-- ==== Sys2Proof/Laws/Judgement.lean ====
section
/-! SUPPORT. One lemma for each bit of the sets that a verdict holds, what the comparisons and the drift
clamp say, and the results one after the other. -/

namespace Sys2Proof.Machine

section
variable (p : Profile) (levels : Four Nat) (hits : Nat) (ringDown : Option Nat)

theorem deviationsOf_band1 : (deviationsOf p levels hits ringDown).getLsbD 0 = bandDeviates p.bands.b1 levels.b1 :=
  BitVec.getLsbD_ofBoolListLE

theorem deviationsOf_band2 : (deviationsOf p levels hits ringDown).getLsbD 1 = bandDeviates p.bands.b2 levels.b2 :=
  BitVec.getLsbD_ofBoolListLE

theorem deviationsOf_band3 : (deviationsOf p levels hits ringDown).getLsbD 2 = bandDeviates p.bands.b3 levels.b3 :=
  BitVec.getLsbD_ofBoolListLE

theorem deviationsOf_band4 : (deviationsOf p levels hits ringDown).getLsbD 3 = bandDeviates p.bands.b4 levels.b4 :=
  BitVec.getLsbD_ofBoolListLE

theorem deviationsOf_hits : (deviationsOf p levels hits ringDown).getLsbD 4 = hitsDeviate p.hitLimit hits :=
  BitVec.getLsbD_ofBoolListLE

theorem deviationsOf_ring : (deviationsOf p levels hits ringDown).getLsbD 5 = ringDeviates p.ringWindow ringDown :=
  BitVec.getLsbD_ofBoolListLE

end

theorem bandDeviates_iff (place : Option BandProfile) (level : Nat) :
    bandDeviates place level = true ↔
      ∃ b, place = some b ∧ (b.current + b.tolerance < level ∨ level + b.tolerance < b.current) := by
  cases place with
  | none => simp [bandDeviates]
  | some b =>
    rw [show bandDeviates (some b) level = decide ((b.tolerance : Int) < ((level : Int) - b.current).natAbs) from rfl]
    simp only [decide_eq_true_eq, Option.some.injEq, exists_eq_left']
    omega

theorem hitsDeviate_iff (limit : Option Nat) (hits : Nat) :
    hitsDeviate limit hits = true ↔ ∃ l, limit = some l ∧ l < hits := by
  cases limit <;> simp [hitsDeviate]

theorem ringDeviates_iff (window : Option (Nat × Nat)) (ringDown : Option Nat) :
    ringDeviates window ringDown = true ↔ ∃ w n, window = some w ∧ ringDown = some n ∧ (n < w.1 ∨ w.2 < n) := by
  cases window <;> cases ringDown <;> simp [ringDeviates]

theorem clampActs_iff (h : MouldHeader) (place : Option BandProfile) (level : Nat) :
    clampActs h place level = true ↔
      ∃ b, place = some b ∧
        (driftTarget h.driftShift b level < driftLow h.driftLimit b ∨
          driftHigh h.driftLimit b < driftTarget h.driftShift b level) := by
  cases place <;> simp [clampActs]

theorem drifts_iff (list : List SuspectEntry) (h : MouldHeader) (slot : Fin 16) (x : SummaryEntry) :
    drifts list h slot x = true ↔
      x.verdict = .clean ∧ (∀ e ∈ list, ¬(e.slot = slot ∧ e.watchPoint = x.watchPoint)) ∧ 0 < h.driftShift := by
  simp [drifts, entryFor, SuspectEntry.names, and_assoc]

theorem listRun_append (list : List SuspectEntry) (h : MouldHeader) (slot : Fin 16) (cycle : Half) (xs : List SummaryEntry)
    (x : SummaryEntry) : listRun list h slot cycle (xs ++ [x]) = (listRun list h slot cycle xs).take h slot cycle x := by
  simp [listRun]

section
variable (silenced : BitVec 8) (h : MouldHeader) (m : Mapping) (v : VibePart)

theorem blindCauses_silent : (blindCauses silenced h m v).getLsbD 0 = silenced.getLsbD m.pod.val :=
  BitVec.getLsbD_ofBoolListLE

theorem blindCauses_few : (blindCauses silenced h m v).getLsbD 1 = decide (v.counted < h.minVibe) :=
  BitVec.getLsbD_ofBoolListLE

theorem blindCauses_gaps : (blindCauses silenced h m v).getLsbD 2 = decide (h.gapLimit < v.missing) :=
  BitVec.getLsbD_ofBoolListLE

theorem blindCauses_ne_zero :
    (blindCauses silenced h m v != 0) =
      (silenced.getLsbD m.pod.val || decide (v.counted < h.minVibe) || decide (h.gapLimit < v.missing)) := by
  unfold blindCauses
  generalize silenced.getLsbD m.pod.val = a
  generalize decide (v.counted < h.minVibe) = b
  generalize decide (h.gapLimit < v.missing) = c
  revert a b c
  decide

end

end Sys2Proof.Machine
end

> [Required action]
Using only the listing above, restate exactly the lines from the line containing "cases window <;>" through the line containing "theorem blindCauses_silent : (blindCauses", both included.

> [Response]
  cases window <;> cases ringDown <;> simp [ringDeviates]

theorem clampActs_iff (h : MouldHeader) (place : Option BandProfile) (level : Nat) :
    clampActs h place level = true ↔
      ∃ b, place = some b ∧
        (driftTarget h.driftShift b level < driftLow h.driftLimit b ∨
          driftHigh h.driftLimit b < driftTarget h.driftShift b level) := by
  cases place <;> simp [clampActs]

theorem drifts_iff (list : List SuspectEntry) (h : MouldHeader) (slot : Fin 16) (x : SummaryEntry) :
    drifts list h slot x = true ↔
      x.verdict = .clean ∧ (∀ e ∈ list, ¬(e.slot = slot ∧ e.watchPoint = x.watchPoint)) ∧ 0 < h.driftShift := by
  simp [drifts, entryFor, SuspectEntry.names, and_assoc]

theorem listRun_append (list : List SuspectEntry) (h : MouldHeader) (slot : Fin 16) (cycle : Half) (xs : List SummaryEntry)
    (x : SummaryEntry) : listRun list h slot cycle (xs ++ [x]) = (listRun list h slot cycle xs).take h slot cycle x := by
  simp [listRun]

section
variable (silenced : BitVec 8) (h : MouldHeader) (m : Mapping) (v : VibePart)

theorem blindCauses_silent : (blindCauses silenced h m v).getLsbD 0 = silenced.getLsbD m.pod.val :=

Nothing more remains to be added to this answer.